A MIND IS A TERRIBLE THING TO WASTE: And fossil fuels aren't helping. (Washington Post)

A study published this week found that people who are exposed to higher concentrations of PM 2.5 (small particulate matter pollution from vehicle exhaust, wildfires, and industrial activity) are more likely to have signs of Alzheimer’s in their brains after death. It’s just the latest example of the connection between air pollution and cognitive decline.

The researchers found that those who were exposed to more PM 2.5 in the year before their death were more likely to have a kind of plaque in their brain that is a symptom of Alzheimer’s. They found that the pattern held true even for those without a genetic predisposition to the disease.

It was a small study — the brains of 224 volunteers from metropolitan Atlanta who had agreed to donate their brain to science — and many of the donors were college-educated White men. However, low-income communities and communities of color are disproportionately exposed to high levels of this kind of pollution, which could mean even stronger associations in these groups.

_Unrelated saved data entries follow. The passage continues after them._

-- ==== Sys2Proof/Machine/Render.lean ====
section
/-!
DEFINITION. What the cell memory holds: glyphs (R163), the notice line (R172), the game list (R173) and the service page (R174).
-/

namespace Sys2Proof.Machine

/-! ## Glyphs (R163) -/

/-- The glyph code of a character: space, letters, digits, punctuation and brackets (R163). -/
def glyphOf (c : Char) : Glyph :=
  if 65 ≤ c.toNat ∧ c.toNat ≤ 90 then Fin.ofNat 64 (c.toNat - 64)
  else if 48 ≤ c.toNat ∧ c.toNat ≤ 57 then Fin.ofNat 64 (c.toNat - 21)
  else
    match ['.', ',', ':', '-', '/', '\'', '!', '?', '(', ')', '+', '=', '*', '#', '&', '<', '>'].idxOf? c with
    | some i => Fin.ofNat 64 (37 + i)
    | none => if c = '[' then 62 else if c = ']' then 63 else 0

/-- A text as glyph codes. -/
def glyphText (text : List Char) : List Glyph := text.map glyphOf

/-- The glyph of a decimal digit. -/
def digitGlyph (d : Nat) : Glyph := Fin.ofNat 64 (27 + d % 10)

/-- The marks of R163. -/
def cursorMark : Glyph := 54
def holdMark : Glyph := 55
def readyMark : Glyph := 56
def waitMark : Glyph := 57
def rangeMark : Glyph := 58
def faultMark : Glyph := 59
def emptyMark : Glyph := 60

/-- The lit dots of a glyph: what R163 says of them, and the internal table beyond it (assumption log 9). The letter, digit and
punctuation glyphs, the brackets among them, leave dot 7 and lines 8 and 9 unlit. -/
def glyphDot (g : Glyph) (x : Fin 8) (y : Fin 10) : Bool :=
  if g = 0 then false
  else if g = 61 then true
  else if (g.val ≤ 53 ∨ 62 ≤ g.val) ∧ (x = 7 ∨ 8 ≤ y.val) then false
  else Config.glyphRom g x y

/-! ## Numbers -/

/-- The decimal digits of a number, the last first, at most five. -/
def digitsRev (n : Nat) : List Nat :=
  if n < 10 then [n]
  else if n < 100 then [n % 10, n / 10]
  else if n < 1000 then [n % 10, n / 10 % 10, n / 100]
  else if n < 10000 then [n % 10, n / 10 % 10, n / 100 % 10, n / 1000]
  else [n % 10, n / 10 % 10, n / 100 % 10, n / 1000 % 10, n / 10000 % 10]

/-- A number in decimal, without leading spaces. -/
def numberText (n : Nat) : List Glyph :=
  (digitsRev n).reverse.map digitGlyph

/-- A number in decimal, right-aligned in `width` columns with leading spaces (R174). -/
def numberRight (width n : Nat) : List Glyph :=
  List.replicate (width - (numberText n).length) 0 ++ numberText n

/-! ## Rows of glyphs -/

/-- A text placed from a column on. -/
structure Piece where
  column : Nat
  text : List Glyph

/-- The glyph a row of pieces has at a column: a cell that no piece fills holds a space. -/
def pieceGlyph (pieces : List Piece) (column : Nat) : Glyph :=
  match pieces.find? (fun p => decide (p.column ≤ column) && decide (column < p.column + p.text.length)) with
  | some p => p.text.getD (column - p.column) 0
  | none => 0

/-! ## The notice line (R172) -/

/-- The text of a notice (R172). -/
def noticeText : Notice → List Glyph
  | .switching => glyphText ['S', 'W', 'I', 'T', 'C', 'H', 'I', 'N', 'G']
  | .notReady => glyphText ['N', 'O', 'T', ' ', 'R', 'E', 'A', 'D', 'Y']
  | .busy => glyphText ['B', 'U', 'S', 'Y']
  | .lineFault => glyphText ['L', 'I', 'N', 'E', ' ', 'F', 'A', 'U', 'L', 'T']
  | .noAnswer => glyphText ['N', 'O', ' ', 'A', 'N', 'S', 'W', 'E', 'R']
  | .switchFailed => glyphText ['S', 'W', 'I', 'T', 'C', 'H', ' ', 'F', 'A', 'I', 'L', 'E', 'D']
  | .boardFailed => glyphText ['B', 'O', 'A', 'R', 'D', ' ', 'F', 'A', 'I', 'L', 'E', 'D']

/-- The colour of a notice (R172). -/
def noticeColour : Notice → Fin 8
  | .switching => 7
  | .notReady => 4
  | .busy => 4
  | .lineFault => 4
  | .noAnswer => 4
  | .switchFailed => 4
  | .boardFailed => 4

/-- What row 9 shows: the notice text if one is set, otherwise NO SIGNAL while fill is active, otherwise nothing (R172). -/
def State.noticeLine (s : State) : Option (List Glyph × Fin 8) :=
  match s.mnu.notice with
  | some n => some (noticeText n, noticeColour n)
  | none =>
    if s.fsg.active then some (glyphText ['N', 'O', ' ', 'S', 'I', 'G', 'N', 'A', 'L'], 6) else none

/-- A cell of row 9, which has background set whenever a menu is open (R172 to R174). The colour 7 of a blank row's spaces is the model's
choice (assumption log 40). -/
def State.noticeCell (s : State) (menuOpen : Bool) (column : Nat) : Cell :=
  match s.noticeLine with
  | some (text, colour) => { glyph := text.getD column 0, colour := colour, background := true }
  | none => { glyph := 0, colour := 7, background := menuOpen }

/-! ## The game list (R173) -/

/-- The state mark of an entry, by the first row of the table that applies (R173). -/
def stateMark (e : RosterEntry) : Glyph :=
  if e.holding then holdMark
  else
    match e.board with
    | some .ready => readyMark
    | some .resetting => waitMark
    | some .settling => waitMark
    | some .offWindow => rangeMark
    | some .stalled => faultMark
    | some .failed => faultMark
    | some .vacant => emptyMark
    | none => glyphOf '?'

/-- What is shown for an entry's title: the title, or BOARD and the rank digit while it is absent (R173). -/
def shownTitle (r : Rank) (e : RosterEntry) : List Glyph :=
  match e.title with
  | some title => title
  | none => glyphText ['B', 'O', 'A', 'R', 'D', ' '] ++ [digitGlyph r.val]

/-- The glyph at a column of an entry's row (R173). -/
def State.entryGlyph (s : State) (r : Rank) (column : Nat) : Glyph :=
  if column = 0 then (if s.mnu.cursor = r then cursorMark else 0)
  else if column = 1 then digitGlyph r.val
  else if column = 2 then 0
  else if column < 23 then (shownTitle r (s.entry r)).getD (column - 3) 0
  else stateMark (s.entry r)

/-- A cell of rows 0 to 8 of the game list (R173). The colour 7 of the spaces beside SELECT GAME and of the rows beyond the list is the
model's choice (assumption log 40). -/
def State.listCell (s : State) (row column : Nat) : Cell :=
  if row = 0 then
    { glyph := (glyphText ['S', 'E', 'L', 'E', 'C', 'T', ' ', 'G', 'A', 'M', 'E']).getD column 0, colour := 7, background := true }
  else
    match s.gameList[row - 1]? with
    | some r =>
      { glyph := s.entryGlyph r column, colour := if s.mnu.cursor = r then 6 else 7, background := true }
    | none => { glyph := 0, colour := 7, background := true }

/-! ## The service page (R174) -/

/-- Row 1: the current signature. -/
def signaturePieces (current : Option JudgedSignature) : List Piece :=
  { column := 0, text := glyphText ['S', 'I', 'G'] } ::
  match current with
  | none => [{ column := 4, text := glyphText ['N', 'O', 'N', 'E'] }]
  | some j =>
    [{ column := 4, text := numberRight 5 j.sig.l16 }, { column := 10, text := numberRight 4 j.sig.hl },
     { column := 15, text := numberRight 3 j.sig.w },
     { column := 19, text := glyphText [if j.sig.interlaced then 'I' else 'P'] },
     { column := 21, text := match j.verdict with
        | .inWindow => glyphText ['I', 'N']
        | .outOfWindow => glyphText ['O', 'U', 'T'] }]

/-- Lines per field, HL / 2, with .5 for an odd HL (R29). -/
def linesPerField (hl : Nat) : List Glyph :=
  numberText (hl / 2) ++ (if hl % 2 = 1 then glyphText ['.', '5'] else [])

/-- The mark of a field record: C or I (R174). -/
def recordMark : FieldRecord → Glyph
  | .incomplete => glyphOf 'I'
  | .complete _ _ => glyphOf 'C'

/-- Row 2: lines per field and the ring (R174, R30). The lines are right-aligned in columns 6 to 10. -/
def ringPieces (t : Tmu) : List Piece :=
  let lines := match t.current with
    | none => []
    | some j => linesPerField j.sig.hl
  [{ column := 0, text := glyphText ['L', 'I', 'N', 'E', 'S'] },
   { column := 6, text := List.replicate (5 - lines.length) 0 ++ lines },
   { column := 12, text := glyphText ['R', 'I', 'N', 'G'] },
   { column := 17, text := t.ring.map recordMark }]

/-- The board state by name, OFF_WINDOW written OFF WINDOW (R174). -/
def boardName : BoardState → List Glyph
  | .vacant => glyphText ['V', 'A', 'C', 'A', 'N', 'T']
  | .resetting => glyphText ['R', 'E', 'S', 'E', 'T', 'T', 'I', 'N', 'G']
  | .settling => glyphText ['S', 'E', 'T', 'T', 'L', 'I', 'N', 'G']
  | .ready => glyphText ['R', 'E', 'A', 'D', 'Y']
  | .offWindow => glyphText ['O', 'F', 'F', ' ', 'W', 'I', 'N', 'D', 'O', 'W']
  | .stalled => glyphText ['S', 'T', 'A', 'L', 'L', 'E', 'D']
  | .failed => glyphText ['F', 'A', 'I', 'L', 'E', 'D']

/-- Row 3: the board. -/
def boardPieces (b : Supervisor) : List Piece :=
  [{ column := 0, text := glyphText ['B', 'O', 'A', 'R', 'D'] }, { column := 6, text := boardName b.board },
   { column := 17, text := glyphOf 'A' :: [digitGlyph b.attempts] },
   { column := 20, text := [glyphOf (if b.present then 'P' else 'A')] }]

/-- The presence mark of an entry: P, U or S; the own entry's place holds an asterisk (R174). -/
def State.presenceMark (s : State) (r : Rank) : Glyph :=
  if r = s.rank then glyphOf '*'
  else
    match (s.entry r).presence with
    | .present => glyphOf 'P'
    | .unknown => glyphOf 'U'
    | .silent => glyphOf 'S'

/-- Row 5: the line counters, each after its letter (R174). -/
def counterPieces (l : LineController) : List Piece :=
  [{ column := 0, text := glyphText ['L', 'I', 'N', 'E'] },
   { column := 5, text := glyphOf 'C' :: numberRight 3 l.clash },
   { column := 10, text := glyphOf 'E' :: numberRight 3 l.checkError },
   { column := 15, text := glyphOf 'S' :: numberRight 3 l.shortFrame },
   { column := 20, text := glyphOf 'O' :: numberRight 3 l.overrun }]

/-- A fault code at a column while its latch is set (R174). -/
def faultPiece (latch : Bool) (column : Nat) (code : List Char) : Piece :=
  { column := column, text := if latch then glyphText code else [] }

/-- The pieces of a row of the service page, rows 0 to 8 (R174). -/
def State.servicePieces (s : State) (row : Nat) : List Piece :=
  match row with
  | 0 => [{ column := 0, text := glyphText ['S', 'E', 'R', 'V', 'I', 'C', 'E', ' ', 'R', 'A', 'N', 'K'] },
          { column := 13, text := [digitGlyph s.rank.val] }]
  | 1 => signaturePieces s.tmu.current
  | 2 => ringPieces s.tmu
  | 3 => boardPieces s.bsv
  | 4 => [{ column := 0, text := glyphText ['R', 'O', 'S', 'T', 'E', 'R'] },
          { column := 7, text := allRanks.map s.presenceMark }]
  | 5 => counterPieces s.lct
  | 6 => [faultPiece s.ssl.lowSwing 0 ['L', 'S', 'W', 'G'], faultPiece s.ssl.highSwing 5 ['H', 'S', 'W', 'G'],
          faultPiece s.bsv.offWindow 10 ['O', 'F', 'F', 'W'], faultPiece s.bsv.boardFailed 15 ['B', 'F', 'A', 'L'],
          faultPiece s.lct.lineStuck 20 ['L', 'S', 'T', 'K']]
  | 7 => [faultPiece s.cnu.one.jam 0 ['J', 'A', 'M', '1'], faultPiece s.cnu.two.jam 5 ['J', 'A', 'M', '2'],
          faultPiece s.cnu.overflow 10 ['C', 'O', 'V', 'F'], faultPiece s.cnu.lateCoins 15 ['L', 'A', 'T', 'E']]
  | 8 => [{ column := 0, text := [cursorMark] },
          { column := 2, text := glyphText ['R', 'E', 'S', 'E', 'T', ' ', 'B', 'O', 'A', 'R', 'D'] }]
  | _ => []

/-- A cell of rows 0 to 8 of the service page (R174). -/
def State.serviceCell (s : State) (row column : Nat) : Cell :=
  { glyph := pieceGlyph (s.servicePieces row) column, colour := if row = 8 then 6 else 7, background := true }

/-! ## The cell memory (R163, R173, R174) -/

/-- What the menu controller writes into a cell. While CLOSED, rows 0 to 8 hold spaces with background clear (R173); their colour 7 is the
model's choice (assumption log 40). -/
def State.cellContent (s : State) (row column : Nat) : Cell :=
  match s.mnu.state with
  | .closed => if row = 9 then s.noticeCell false column else Cell.reset
  | .browse => if row = 9 then s.noticeCell true column else s.listCell row column
  | .wait => if row = 9 then s.noticeCell true column else s.listCell row column
  | .notice => if row = 9 then s.noticeCell true column else s.listCell row column
  | .service => if row = 9 then s.noticeCell true column else s.serviceCell row column

/-- A row of the grid as the menu controller writes it. -/
def State.rowContent (s : State) (row : Nat) : Vector Cell 24 :=
  Vector.ofFn (fun c => s.cellContent row c.val)

/-- The cell memory follows the menu controller's state and the blocks it shows (R173, R174): 10 rows of 24 columns, row by row. -/
def State.refreshCells (s : State) : State :=
  { s with ovg := { s.ovg with cells := Vector.ofFn (fun i => s.cellContent (i.val / 24) (i.val % 24)) } }

end Sys2Proof.Machine
end

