-- ==== Sys2Proof/Certificates/Slice0/Obligations.lean ====
section
/-!
DEFINITION. The statements for the provers. Each docstring names the rules it rests on; OBLIGATIONS.json lists them.
-/

open Sys2Proof Sys2Proof.Machine

/-! ## The step, node reset and start-up -/

/-- A step takes the command at the front of the queue and runs it with the rest of the queue left. -/
def Obligations.StepRunsFrontCommand : Prop :=
  ∀ (c : Instr) (rest : List Instr) (s : State), s.pending = c :: rest → step s = exec c { s with pending := rest }

/-- No command faults or is refused (the model's choice, assumption log 3: the spec describes no event after which the node does not go
on) and none changes the commands that wait (the model's choice, assumption log 32: the queue is the model's own). The clock does not go
back but by a node reset, and the rank changes only at a node reset and at its end (R178). -/
def Obligations.EveryCommandGoesOn : Prop :=
  ∀ (c : Instr) (s : State), ∃ t, exec c s = .next t ∧ t.pending = s.pending ∧
    ((∀ dt cause, c = .nodeReset dt cause → resetCounts cause = false) →
      s.now ≤ t.now ∧ ((∀ dt release, c ≠ .nodeResetEnd dt release) → t.rank = s.rank))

Wind turbines on the ridgeline of a coal mining community in Keyser, West Virginia. Credit Haiyun Jiang for NPR

ON THE FRONT LINE OF THE CLEAN ENERGY TRANSITION: This time, in West Virginia, where wind farms are taking the place of coal mines. (NPR)

I appreciated this story on the transformation of a coal town in West Virginia to a wind-powered one, and the social and economic realities of what it’s like to live in a community in transition.